高市早苗前総務相は、多様化する戦争の形態に対処するため、先手を打つ必要があると強調した(清雲/大紀元)

実際、医療機関へのサイバー攻撃は発生している。ロシアの病院で、脳の手術中に機器がすべて無効化される事件が起きた。このような事態を防ぐためにも、情報通信を振興させ、産業としての競争力をつけるための情報通信省を設けたいと考えている。そして、外局としてサイバーセキュリティ庁を設置したい。現状として、サイバーセキュリティは総務省や経済産業省、内閣府などで各々行っている。情報通信省を設置し、担当大臣と局長で現場の実情に合う法律を作成できるようにしなければならない。

ーー高市議員は南モンゴルを支援する議員連盟の会長を務めている。中国では他にも、ウイグル人やチベット人、そして法輪功学習者が弾圧を受けている。このことに今後どのように対処するか。

今年の通常国会で非難決議ができなかったことが一番悔しかった。ウイグル、チベット、モンゴルそして香港の現地で苦しんでいる方がいる。そのことについて日本政府が発言すると、内政干渉だと言われる。しかし、来日した留学生や、日本国内で仕事をしている方にまで脅迫のような行為が行われており、彼らの家族はまだ中国国内にいる。少なくとも日本国内に在住する方を日本の国内法で守ることが、私たちの役目である。
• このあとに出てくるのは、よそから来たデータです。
-- ==== Sys2Proof/Machine/OverlayOps.lean ====
section
/-!
DEFINITION. Sys2Proof/Machine/OverlayOps.lean: overlay slots and authenticated overlay commands (R321 to R332).
-/
namespace Sys2Proof.Machine

/-- The fields of an overlay command (R325). -/
structure OvlFields where
  cmd : Nat
  slot : Nat
  reserved : Nat
  seq : Nat
  target : Nat
  applyAt : Nat
  x : Nat
  y : Nat
  w : Nat
  h : Nat
  crc : Nat
  deriving DecidableEq, Repr

def ovlFields (b : Bytes) : OvlFields :=
  { cmd := fieldAt 0 1 b, slot := fieldAt 1 1 b, reserved := fieldAt 2 2 b, seq := fieldAt 4 4 b,
    target := fieldAt 8 8 b, applyAt := fieldAt 16 8 b, x := fieldAt 24 2 b, y := fieldAt 26 2 b, w := fieldAt 28 2 b,
    h := fieldAt 30 2 b, crc := fieldAt 32 4 b }

/-- The MAC of R325: HMAC-SHA-256 of 0x4F56_4C31 and bytes 0 to 71 under the Safety key. -/
def ovlMac (key b : Bytes) : Bytes := hmacSha256 key (be 4 0x4F564C31 ++ b.take 72)

/-- Check 6 of R326: reserved codes, slots, reserved and unused fields. -/
def ovlFieldsBad (f : OvlFields) : Bool :=
  let noRect := f.x == 0 && f.y == 0
  let noImage := f.w == 0 && f.h == 0 && f.crc == 0
  let sizeBad := decide (f.w = 0) || decide (512 < f.w) || decide (f.h = 0) || decide (512 < f.h)
  f.reserved != 0 || decide (3 < f.slot) || decide (2 ^ 48 ≤ f.applyAt) ||
    (match f.cmd with
      | 1 => !noRect || f.applyAt != 0 || sizeBad
      | 2 => false
      | 3 => !noRect || !noImage
      | 4 => !noRect || !noImage || f.applyAt != 0
      | 5 => !noRect || !noImage || f.slot != 0
      | _ => true)

namespace Dev

def ovlState (d : Dev) (k : Nat) : Nat := d.obj (K.OVL_STATE k)

def setOvl (f : List OvlCmd → List OvlCmd) (d : Dev) : Dev := { d with flash := { d.flash with ovl := f d.flash.ovl } }

/-- A slot takes a state, which persists with the time of the change (R331). -/
def setOvlState (k s : Nat) (d : Dev) : Dev :=
  if d.ovlState k = s then d else (d.putFlash (K.OVL_STATE k) s).putFlash (K.OVL_CHANGED_AT k) d.wall

/-- Is a command pending for the slot? DEACTIVATE_ALL is one for every slot. DEDUCED, log entry 34. -/
def ovlPendingFor (d : Dev) (k : Nat) : Bool := d.flash.ovl.any (fun c => c.slot == k || c.cmd == 5)

/-- The conditions of R329. -/
def ovlAccept (d : Dev) (f : OvlFields) : Nat :=
  let k := f.slot
  match f.cmd with
  | 1 | 4 => if d.ovlState k ≠ 3 ∧ !d.ovlPendingFor k then Status.OK else Status.LOCKED
  | 2 =>
    if (d.ovlState k = 1 ∨ d.ovlState k = 2 ∨ d.ovlState k = 3) ∧ f.w = d.obj (K.OVL_W k) ∧ f.h = d.obj (K.OVL_H k) ∧
        f.crc = d.obj (K.OVL_IMAGE_CRC k) ∧ f.x + f.w ≤ d.bootObj K.REGION_W ∧ f.y + f.h ≤ d.bootObj K.REGION_H then
      Status.OK
    else Status.RANGE
  | _ => Status.OK

/-- The checks of R326, the transaction check of item 1 aside: the first failure. -/
def ovlCheck (d : Dev) (b : Bytes) : Nat :=
  let f := ovlFields b
  if b.length ≠ 104 then Status.LENGTH
  else if d.fix.otp.safetyKey.map (fun key => ovlMac key b) ≠ some (slice 72 32 b) then Status.AUTH
  else if slice 36 36 b ≠ complement (b.take 36) then Status.RANGE
  else if f.target ≠ d.fix.fuses.uid ∧ f.target ≠ 2 ^ 64 - 1 then Status.AUTH
  else if f.seq ≤ d.obj K.OVL_SEQUENCE then Status.AUTH
  else if ovlFieldsBad f then Status.RANGE
  else if f.applyAt ≠ 0 ∧ 60000000000 < wallDiff f.applyAt d.wall then Status.TOO_FAR
  else if d.ovlAccept f ≠ Status.OK then d.ovlAccept f
  else if 16 ≤ d.flash.ovl.length then Status.BUSY
  else Status.OK

/-- A refusal is counted and logged; a bad complement is an integrity fault as well (R326). -/
def ovlRefuse (complementBad : Bool) (d : Dev) : Dev :=
  let d := d.bumpFault 14 K.OVL_REFUSED 0
  if complementBad then d.fault 8 K.OVL_REFUSED 0 else d

/-- Is an accepted command due: at a boundary `f` at or after its APPLY_AT whose latch point follows its acceptance, and with
no mode in force at its time (R31, R328)?  One whose time had passed at the start waits for Running (R331). -/
def ovlDue (d : Dev) (f : Time) (c : OvlCmd) : Bool :=
  !c.held && decide (c.applyAt ≤ f) && (d.mode == 0 || decide (c.taken + latchLead < f))

/-- A command takes effect (R329). -/
def ovlApply (c : OvlCmd) (d : Dev) : Dev :=
  match c.cmd with
  | 2 => ((d.putFlash (K.OVL_X c.slot) c.x).putFlash (K.OVL_Y c.slot) c.y).setOvlState c.slot 3
  | 3 => if d.ovlState c.slot = 3 then d.setOvlState c.slot 2 else d
  | 5 => (List.range 4).foldl (fun d k => if d.ovlState k = 3 then d.setOvlState k 2 else d) d
  | _ => d

/-- Commands due at a boundary apply in SEQUENCE order; an ACTIVATE whose slot is still Loading waits (R328 to R330). -/
def ovlApplyDue (f : Time) (d : Dev) : Dev :=
  let due := sortBy (·.seq) (d.flash.ovl.filter (d.ovlDue f))
  due.foldl (fun d c =>
    if c.cmd = 2 ∧ d.ovlState c.slot = 1 then d
    else (d.setOvl (fun l => l.filter (fun x => x.seq != c.seq))).ovlApply c) d

/-- Uploads of a slot's content that are under way end: its image is discarded (R324, R329). -/
def ovlDropData (k : Nat) (d : Dev) : Dev :=
  { d with pliuk := { d.pliuk with stages := d.pliuk.stages.filter (fun s => s.key != K.OVL_DATA k) } }

/-- The pending commands at a start: those whose time has passed wait for scan-out to enter Running (R331; log entry
144). -/
def ovlStart (d : Dev) : Dev := d.setOvl (fun l => l.map (fun c => { c with held := decide (c.applyAt ≤ d.now) }))

/-- An accepted command (R327 to R329): SEQUENCE is kept, LOAD and CLEAR act at once, the others wait for their boundary. -/
def ovlTake (f : OvlFields) (d : Dev) : Dev :=
  let d := d.putFlash K.OVL_SEQUENCE f.seq
  let d := if f.cmd = 1 ∨ f.cmd = 4 then d.ovlDropData f.slot else d
  match f.cmd with
  | 1 =>
    let d := ((d.setBlob (K.OVL_DATA f.slot) []).flashBlob (K.OVL_DATA f.slot)).setOvlState f.slot 1
    ((d.putFlash (K.OVL_W f.slot) f.w).putFlash (K.OVL_H f.slot) f.h).putFlash (K.OVL_IMAGE_CRC f.slot) f.crc
  | 4 =>
    let d := (d.setBlob (K.OVL_DATA f.slot) []).flashBlob (K.OVL_DATA f.slot)
    let d := ((d.putFlash (K.OVL_W f.slot) 0).putFlash (K.OVL_H f.slot) 0).putFlash (K.OVL_IMAGE_CRC f.slot) 0
    ((d.putFlash (K.OVL_X f.slot) 0).putFlash (K.OVL_Y f.slot) 0).setOvlState f.slot 0
  | _ =>
    let c : OvlCmd :=
      { cmd := f.cmd, slot := f.slot, seq := f.seq, x := f.x, y := f.y, w := f.w, h := f.h, crc := f.crc,
        applyAt := if f.applyAt = 0 then 0 else wallToAbs d.now f.applyAt, taken := d.now, held := false }
    let d := d.setOvl (fun l => l ++ [c])
    if d.mode = 0 then d.ovlApplyDue d.now else d

/-- A whole overlay command: the status, and the device after it. -/
def ovlCommand (b : Bytes) (d : Dev) : Nat × Dev :=
  let s := d.ovlCheck b
  if s = Status.OK then (s, d.ovlTake (ovlFields b))
  else
    let keyOk := d.fix.otp.safetyKey.map (fun key => ovlMac key b) == some (slice 72 32 b)
    (s, d.ovlRefuse (b.length == 104 && keyOk && slice 36 36 b != complement (b.take 36)))

/-- One WRITE_BLOCK to `OVL_COMMAND`: the command comes whole in one chunk of 104 bytes (R325, R326). -/
def ovlChunk (b : Chunk) (d : Dev) : Nat × Dev :=
  if b.offset = 0 ∧ !b.more ∧ b.total = 104 ∧ b.data.length = 104 then d.ovlCommand b.data
  else (Status.LENGTH, d.ovlRefuse false)

/-- The checks of a chunk of `OVLk_DATA` (R324). -/
def ovlDataFirst (k total : Nat) (d : Dev) : Nat :=
  if d.ovlState k ≠ 1 then Status.ACCESS
  else if total ≠ d.obj (K.OVL_W k) * d.obj (K.OVL_H k) * 6 then Status.LENGTH
  else Status.OK

/-- The last chunk of an image (R323, R324): Ready when the CRC agrees, else Failed, and a waiting ACTIVATE is
discarded (R329). -/
def ovlDataDone (k : Nat) (data : Bytes) (d : Dev) : Dev :=
  let d := (d.setBlob (K.OVL_DATA k) data).flashBlob (K.OVL_DATA k)
  if crc32c data = d.obj (K.OVL_IMAGE_CRC k) then d.setOvlState k 2
  else
    let d := (d.setOvlState k 4).fault 8 (K.OVL_STATE k) k
    let waiting := d.flash.ovl.filter (fun c => c.cmd == 2 && c.slot == k)
    let d := d.setOvl (fun l => l.filter (fun c => !(c.cmd == 2 && c.slot == k)))
    waiting.foldl (fun d _ => d.fault 14 (K.OVL_STATE k) k) d

/-- A change of region size empties every slot and discards every pending command (R332). -/
def ovlRegionChange (d : Dev) : Dev :=
  let d := (List.range 4).foldl (fun d k =>
    let d := (d.setBlob (K.OVL_DATA k) []).flashBlob (K.OVL_DATA k)
    [K.OVL_X k, K.OVL_Y k, K.OVL_W k, K.OVL_H k, K.OVL_IMAGE_CRC k].foldl (fun d o => d.putFlash o 0) (d.setOvlState k 0)) d
  (d.setOvl (fun _ => [])).fault 14 (K.OVL_STATE 0) 0

/-- The word an active slot puts at a pixel of the region, the highest slot on top (R322). -/
def ovlPixel (d : Dev) (x y : Nat) : Option (Nat × Nat × Nat) :=
  let hit := ([3, 2, 1, 0] : List Nat).find? (fun k =>
    d.ovlState k == 3 && decide (d.obj (K.OVL_X k) ≤ x) && decide (x < d.obj (K.OVL_X k) + d.obj (K.OVL_W k)) &&
      decide (d.obj (K.OVL_Y k) ≤ y) && decide (y < d.obj (K.OVL_Y k) + d.obj (K.OVL_H k)))
  hit.map (fun k =>
    let o := 6 * ((y - d.obj (K.OVL_Y k)) * d.obj (K.OVL_W k) + (x - d.obj (K.OVL_X k)))
    let b := d.blob (K.OVL_DATA k)
    (fieldAt o 2 b, fieldAt (o + 2) 2 b, fieldAt (o + 4) 2 b))

end Dev

end Sys2Proof.Machine
end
彼らが安心して日本で勉強し、母国にいる家族のことを心配せずに済むような環境を作るにも、しっかりと国会が意志を示すことが大事だと思う。

先祖に感謝 伝統を受け継ぎたい

ーー会議室に仏像の写真を飾る議員は少ない。思い入れのあるものなのか。

地元が奈良県であり、寺院がたくさんある。ふるさとなので、思い入れは当然持っている。東大寺の方が描いた絵もある。

ーー高市議員は郷土愛や国に対する愛を強調しているが、今後も伝統的な美徳を広めていくか。

先人から学ぶことは非常に多い。江戸時代末期以降に日本を訪れた外国人が書いた本を見ると、当時の日本人の礼儀正しさと清潔さに感銘を受ける。そして男女を問わず、財産の多寡にかかわらず、しっかりと教育を受けていたことが分かる。そして、石ころひとつもない見事な農地の姿も記されている。このような素晴らしい日本の姿を書き残している。先祖は勤勉に働き、産業を起こし、田畑を耕し、地域社会を豊かに作り、伝統文化を守り、子供をしつけ、時には国と家族を守るために命を捧げた。そのような姿には感動せずにはいられない。そのような想いを大切にし、感謝をしながら、次の世代にもっとよい日本を残していきたいと思う。